# This haunt is like nothing I've ever seen before!



## Eric Striffler (May 6, 2006)

Here's part 1: 



Here's part 2: 




It kind of reminds me of Nightmare in New York City in the sense that it has GOOD actors and it's not just all about jumping out. There was alot of scary **** in Nightmare such as having to be split up and go through different parts alone, being forced to crawl through part of it, and stuff like that.
I'd love to check that one in the videos out for myself! 

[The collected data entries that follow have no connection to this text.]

/-- The checks of the heads, the count sections and the detection sections (R82, R91), in R183's order. -/
def Image.countChecks (g : Image) : List Check :=
  ((List.finRange 4).map fun h => ⟨g.fitted[h] = 0 ∨ g.fitted[h] = 1, .countHead, h.val + 1⟩) ++
    ((List.finRange 6).map fun c => ⟨g.sects[c].configured = true → g.sectSound c, .countSection, c.val + 1⟩) ++
    (Machine.ends.map fun e =>
      ⟨g.ends[e].configured = true → ∃ c : SectNo, g.sects[c].configured = true ∧ g.sects[c].type = .block ∧
        g.sects[c].blockEnd = e.val, .countEndMissing, e.val⟩) ++
    ((List.finRange 4).map fun h =>
      ⟨¬∃ a b c : SectNo, a < b ∧ b < c ∧ g.headBounds h a ∧ g.headBounds h b ∧ g.headBounds h c, .countHeadShared, h.val + 1⟩) ++
    (List.finRange 16).flatMap fun d =>
      let r := g.detections[d]
      [⟨r.configured = true → r.channel ≠ 0 ∨ r.count ≠ 0, .detectionEmpty, d.val + 1⟩,
        ⟨r.configured = true → r.channel ≠ 0 → g.namesChannel r.channel, .detectionChannel, d.val + 1⟩,
        ⟨r.configured = true → r.count ≠ 0 → g.namesSect r.count, .detectionCount, d.val + 1⟩]

/-- The checks of the locking table, the bells and the switching record (R32 to R34, R136, R177), in R183's order. -/
def Image.tableChecks (g : Image) : List Check :=
  [⟨g.poolCount ≤ 512, .tablePool, 0⟩] ++
    ((List.range g.pool.length).map fun k => ⟨∀ t, g.pool[k]? = some t → g.termSound t, .tableTerm, k⟩) ++
    ((List.finRange 32).flatMap fun i =>
      [⟨g.entrySound i g.entries[i].fromNormal, .tableEntry, 2 * (i.val + 1)⟩,
        ⟨g.entrySound i g.entries[i].fromReverse, .tableEntry, 2 * (i.val + 1) + 1⟩]) ++
    [⟨g.altNamed = true → g.switchable = true ∧ g.runSound g.alternative, .tableEntry, 100⟩] ++
    ((List.finRange 32).map fun i => ⟨g.starterSound i, .tableStarter, i.val + 1⟩) ++
    [⟨defaultOr 30 120 g.gGroup, .bellTiming, 1⟩, ⟨defaultOr 80 400 g.gEnd, .bellTiming, 2⟩,
      ⟨defaultOr 4 30 g.codeLimit, .bellTiming, 3⟩, ⟨defaultOr 50 200 g.heldStrike, .bellTiming, 4⟩,
      ⟨defaultOr 4 20 g.strikeLength, .bellTiming, 5⟩, ⟨defaultOr 30 600 g.offerHold, .bellTiming, 6⟩,
      ⟨(if g.gGroup = 0 then 60 else g.gGroup) + 20 ≤ (if g.gEnd = 0 then 200 else g.gEnd), .bellGap, 0⟩] ++
    ((List.finRange 16).map fun k => ⟨g.codes[k].present = true → g.codes[k].sound, .bellCode, k.val⟩) ++
    ((List.finRange 16).map fun k =>
      ⟨g.codes[k].present = true → ∀ j : Fin 16, j < k → g.codes[j].present = true → g.codes[j].pattern ≠ g.codes[k].pattern,
        .bellDuplicate, k.val⟩) ++
    [⟨g.switchable = true → g.switchSound, .switchRecord, 0⟩]

/-- Every section check, in the order of R183. -/
def Image.checks (g : Image) : List Check := g.boxChecks ++ g.countChecks ++ g.tableChecks

/-! ### The laws between events -/

/-- The event queue (R195, R196): at most 64 records, the 64th being QUEUE_OVERFLOW, which stands only as the last; and a TAKE that is
to remove a record finds one. -/
def QueueLaw (s : State) : Prop :=
  (s.port.queue.length ≤ 63 ∨ (s.port.queue.length = 64 ∧ (s.port.queue.getLast?.map (·.kind)) = some .queueOverflow)) ∧
    (∀ r ∈ s.port.queue.dropLast, r.kind ≠ .queueOverflow) ∧
    ∀ b, s.port.transaction = .take b true → s.port.queue ≠ []

/-- Lock outputs (R9 to R13): every output is what the position, the decision kept for it, the hold, LOCK_FAULT, the role and the part
state give. -/
def LockLaw (s : State) : Prop := ∀ i : LeverNo, s.levers[i].output = lockOutput s.isRunning (s.spare i) s.levers[i]

/-- Releases (R145): a release is other than NONE only at an end that is CLEAR_OUT, and UNUSED only while the end's link is UP. -/
def ReleaseLaw (s : State) : Prop :=
  ∀ e : EndNo, (s.blocks[e].release ≠ .none → s.blocks[e].state = .clearOut) ∧
    (s.blocks[e].release = .unused → s.line.link[e] = true)

/-- Offers (R128, R129): one is held only for an end that is NORMAL and whose link is UP. -/
def OfferLaw (s : State) : Prop :=
  ∀ e : EndNo, s.bells[e].offer.isSome = true → s.blocks[e].state = .normal ∧ s.line.link[e] = true

/-- The timers of a block end (section 8.1): the acceptance timer runs only in ACCEPTING, the cancellation timer only in CANCELLING. -/
def EndTimerLaw (s : State) : Prop :=
  ∀ e : EndNo, (s.blocks[e].acceptUntil.isSome = true → s.blocks[e].state = .accepting) ∧
    (s.blocks[e].cancelUntil.isSome = true → s.blocks[e].state = .cancelling)

/-- Whether two slots hold frames that should have been coalesced (R107, R109): a STATUS, or a COUNT, of one end in both. -/
def clash (x y : Option Frame) : Bool :=
  match x, y with
  | some f, some g => f.kind.composed && decide (f.kind = g.kind) && decide (f.e = g.e)
  | _, _ => false

/-- The transmit slots (R107): no two hold a STATUS, or a COUNT, of one end. That they are 8 is their type. -/
def SlotLaw (s : State) : Prop := ∀ i j : Fin 8, i ≠ j → clash s.line.slots[i] s.line.slots[j] = false

/-- The numbers of the frames in the slots, which stand for their age (R107, R110): each is below the next number, and no two are the same. -/
def NumberLaw (s : State) : Prop :=
  ∀ i : Fin 8, ∀ f ∈ s.line.slots[i], f.seq < s.line.nextSeq ∧ ∀ j : Fin 8, ∀ g ∈ s.line.slots[j], g.seq = f.seq → j = i

/-- Whether the controller's state is one of the two in which the part is SWITCHED_OUT (R164). -/
def SwitchState.isOut : SwitchState → Bool
  | .out => true
  | .proposingIn => true
  | .inUse => false
  | .proposingOut => false

/-- The switching controller (R164): an agreement record stands in the two proposing states alone, with their direction; the part is
SWITCHED_OUT in OUT and PROPOSING_IN alone; under reset the part is STARTING; and no judgement is left waiting. -/
def ControllerLaw (s : State) : Prop :=
  (match s.switching.agreement with
    | some a => s.switching.state = a.direction.proposing
    | none => s.switching.state = .inUse ∨ s.switching.state = .out) ∧
  (s.loader.partState = .switchedOut ↔ s.switching.state.isOut = true) ∧
  (s.underReset = true → s.loader.partState = .starting) ∧
  s.quiet

/-- R169: while the part is SWITCHED_OUT its designated ends are INACTIVE. -/
def SwitchedOutLaw (s : State) : Prop :=
  s.loader.partState = .switchedOut → s.blocks[s.first].state = .inactive ∧ s.blocks[s.second].state = .inactive

/-- One channel (R41 to R48): every number is in its range; a CLEAR channel's minimum-occupied timer has expired; MARGIN_LOW is a flag of
a CLEAR channel; an interference condition goes with OCCUPIED and a count of 0. -/
def ChannelOk (x : Channel) : Prop :=
  x.f ≤ 1023 ∧ x.count ≤ 15 ∧ x.lastOn ≤ 1023 ∧ x.lastOff ≤ 1023 ∧ x.lastD ≤ 1023 ∧ x.pendingOn.getD 0 ≤ 1023 ∧
    (x.clear = true → x.minUntil = none) ∧ (x.marginLow = true → x.clear = true) ∧
    (x.interference = true → x.clear = false ∧ x.count = 0)

/-- The track circuit unit: every channel is sound, and OCCUPIED until the entry into RUNNING (R53). -/
def ChannelLaw (s : State) : Prop :=
  ∀ c : ChannelNo, ChannelOk s.track.channels[c] ∧ (s.active = false → s.track.channels[c].clear = false)

/-- Every copy a block holds of another's data agrees with its owner (R25, R28, R84, R90), and every configured detection section is as its
held values make it (R85, R87). Until the entry into RUNNING every count section is DISTURBED and every detection section OCCUPIED. -/
def CopiesLaw (s : State) : Prop :=
  (∀ i : LeverNo, s.evaluator.view.position[i] = s.levers[i].position) ∧
  (∀ d : DetNo, s.evaluator.view.detection[d] = s.combiner.sects[d].clear) ∧
  (∀ e : EndNo, s.evaluator.view.release[e] = s.blocks[e].release ∧ s.evaluator.view.block[e] = s.blocks[e].state) ∧
  (∀ c : SectNo, s.evaluator.view.count[c] = s.sectState c ∧ s.combiner.count[c] = s.sectState c) ∧
  (∀ c : ChannelNo, s.combiner.channelClear[c] = s.track.channels[c].clear ∧
    s.combiner.interference[c] = s.track.channels[c].interference) ∧
  (∀ d : DetNo, s.active = true → s.cfg.detections[d].configured = true →
    s.combiner.sects[d] = s.combiner.judged s.cfg.detections[d]) ∧
  (s.active = false →
    (∀ c : SectNo, s.sects[c].latch = .disturbed) ∧ (∀ c : ChannelNo, s.track.channels[c].clear = false) ∧
      ∀ d : DetNo, s.combiner.sects[d].clear = false)

/-- The evaluator's decision on an entry of a lever. -/
def Evaluator.decision (v : Evaluator) (i : LeverNo) (k : EntryKind) : Bool :=
  match k with
  | .fromNormal => v.decisions[i].normal
  | .fromReverse => v.decisions[i].reverse

/-- The decision the scanner keeps for an entry of a lever. -/
def Lever.kept (l : Lever) (k : EntryKind) : Bool :=
  match k with
  | .fromNormal => l.decNormal
  | .fromReverse => l.decReverse

/-- The scanner keeps, or has on its way to it, the evaluator's decision on an entry. -/
def State.decisionAgrees (s : State) (i : LeverNo) (k : EntryKind) : Prop :=
  (s.evaluator.lastHanded i k).getD (s.levers[i].kept k) = s.evaluator.decision i k

/-- Decisions (R26, R28, R31): from the entry into RUNNING every decision is the one the view gives; and the scanner keeps, or has on its
way to it, the evaluator's decision on every entry. Until then there is no decision and none is on its way. -/
def DecisionLaw (s : State) : Prop :=
  (∀ i : LeverNo, s.decisionAgrees i .fromNormal ∧ s.decisionAgrees i .fromReverse) ∧
  (s.active = true →
    (∀ i : LeverNo, s.evaluator.decisions[i] = s.evaluator.newDecision s.cfg i) ∧
      s.evaluator.altDecision = s.evaluator.judgeAlternative s.cfg) ∧
  (s.active = false → s.evaluator.handed = [])

/-! ### What an energised lock stands for -/

/-- Whether a term of the pool is true of the blocks themselves (R20 to R24); a LEVER_NORMAL_FOR term is true while its lever is NORMAL and
its elapsed mark is set. -/
def State.termTrue (s : State) (k : Nat) : Term → Prop
  | .leverNormal n => (item s.levers n).map (·.position) = some .normal
  | .leverReverse n => (item s.levers n).map (·.position) = some .reverse
  | .leverNormalFor n _ =>
    (item s.levers n).map (·.position) = some .normal ∧ (s.evaluator.timers[k]?).map (·.elapsed) = some true
  | .detectionClear d => (item s.combiner.sects d).map (·.clear) = some true
  | .detectionOccupied d => (item s.combiner.sects d).map (·.clear) = some false
  | .releaseUnused e => (item0 s.blocks e).map (·.release) = some .unused
  | .blockNormal e => (item0 s.blocks e).map (·.state) = some .normal
  | .countClear c => ∃ n, c = n.val + 1 ∧ s.sectState n = .clear
  | .other _ _ _ => False

/-- Whether every term of an alternative's run is true of the blocks themselves (R18). -/
def State.alternativeTrue (s : State) (a : Alternative) : Prop :=
  ∀ j < a.length, ∃ t, s.cfg.pool[a.first + j]? = some t ∧ s.termTrue (a.first + j) t

/-- Whether an entry is satisfied by the blocks themselves (R18, R19): it has no alternatives, or every term of one of them is true. -/
def State.entryTrue (s : State) (l : List Alternative) : Prop := l = [] ∨ ∃ a ∈ l, s.alternativeTrue a

/-- The alternatives of an entry of a lever, in the order the image gives them (R19). -/
def State.entry (s : State) (i : LeverNo) (k : EntryKind) : List Alternative :=
  match k with
  | .fromNormal => s.cfg.entries[i].fromNormal
  | .fromReverse => s.cfg.entries[i].fromReverse

/-- The first-holding alternative that the evaluator keeps for an entry (R19). -/
def Evaluator.first (v : Evaluator) (i : LeverNo) (k : EntryKind) : FirstHolding :=
  match k with
  | .fromNormal => v.decisions[i].firstNormal
  | .fromReverse => v.decisions[i].firstReverse

/-- From `before` a lever's position has been reported (R21): its LEVER_NORMAL_FOR terms have no elapsed mark, and the expiry given for their
period; the timer of every other term is as it was. -/
def timersFollow (pool : List Term) (i : LeverNo) (expiry : Nat → Option Nat) (before after : List TermTimer) : Prop :=
  ∀ (k : Nat) (term : Term) (x : TermTimer), pool[k]? = some term → before[k]? = some x →
    (∀ seconds, term = .leverNormalFor (i.val + 1) seconds → after[k]? = some { elapsed := false, expiry := expiry seconds }) ∧
    ((∀ seconds, term ≠ .leverNormalFor (i.val + 1) seconds) → after[k]? = some x)

end Sys2Proof.Machine
end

I got those videos in a message on YouTube.
The person who made them sent them to me.
Apparently it's their haunt,
so if you want to talk to them you can message them I guess.


----------



## Nchaunting (Sep 13, 2007)

That was definantley a cool haunt..... Do you know where that one was at?


----------



## Eric Striffler (May 6, 2006)

I'm not sure! :O
I don't think it said it in the info!
I'll check again.


----------



## Eric Striffler (May 6, 2006)

Apparently the guy lives in Gloversville, NY.
I live in NY too, so I'm going to check Google maps and see how close he is. 
If he's not on this site, he should be!
It says he devotes most of his time to making that kickass haunt!


----------



## Eric Striffler (May 6, 2006)

Okay unfortunately he lives about 4 hours away upstate haha.


----------



## abrcrombe (Sep 18, 2007)

Wow that was really exciting! And the faces on the kids... priceless

Tell him to join our forum!


----------



## Sickie Ickie (Jun 20, 2006)

Just watched part 1. Pretty neat. Looks like they used my idea for the talking skull: http://corpsecounty.com/Yorick.htm 

When I did a small haunt for th epark district for the kids, we used to always have a guide lead them through to give the feeling of safety and know when to move on as a group. We used to also always place at the end something to ward off bad nightmares afterwards. Like one time we had a clown with a feather duster dust off the bad stuff off each kid and for good luck so teh spirits couldn't follow them. The parents loved that idea and we got a good name for that alone for several years.


----------



## Sickie Ickie (Jun 20, 2006)

are pt1 and pt 2 the same?


----------



## abrcrombe (Sep 18, 2007)

Pretty sure they aren't. 

The first link was a link to Part 2, and I just went to part 1 from the related picks in Youtube.


----------



## CreepyCanmore (Mar 27, 2007)

Good idea Sickie on the no nightmares thing. I'm big on keeping it scary but fun for the young ones. I might try that one out. And nice haunt, thanks for sharing it.


----------



## Eric Striffler (May 6, 2006)

Oh oops!
I messed up those links!
I'll fix that now.


----------



## kerryike (Oct 5, 2006)

*Awesome*

Wow! this was an awesome performance.

I am doing a haunted trail and was wondering...were the actors' voices amplified? It sounds as if they are. If so, does anyone know how to achieve this on a budget?


----------



## Eric Striffler (May 6, 2006)

I'm not sure about that video,
but the person at our entrance will have an amplified voice.
He'll have a wrieless headset hooked up to an amp right behind him.
I don't know how much it costs but we've got it haha.


----------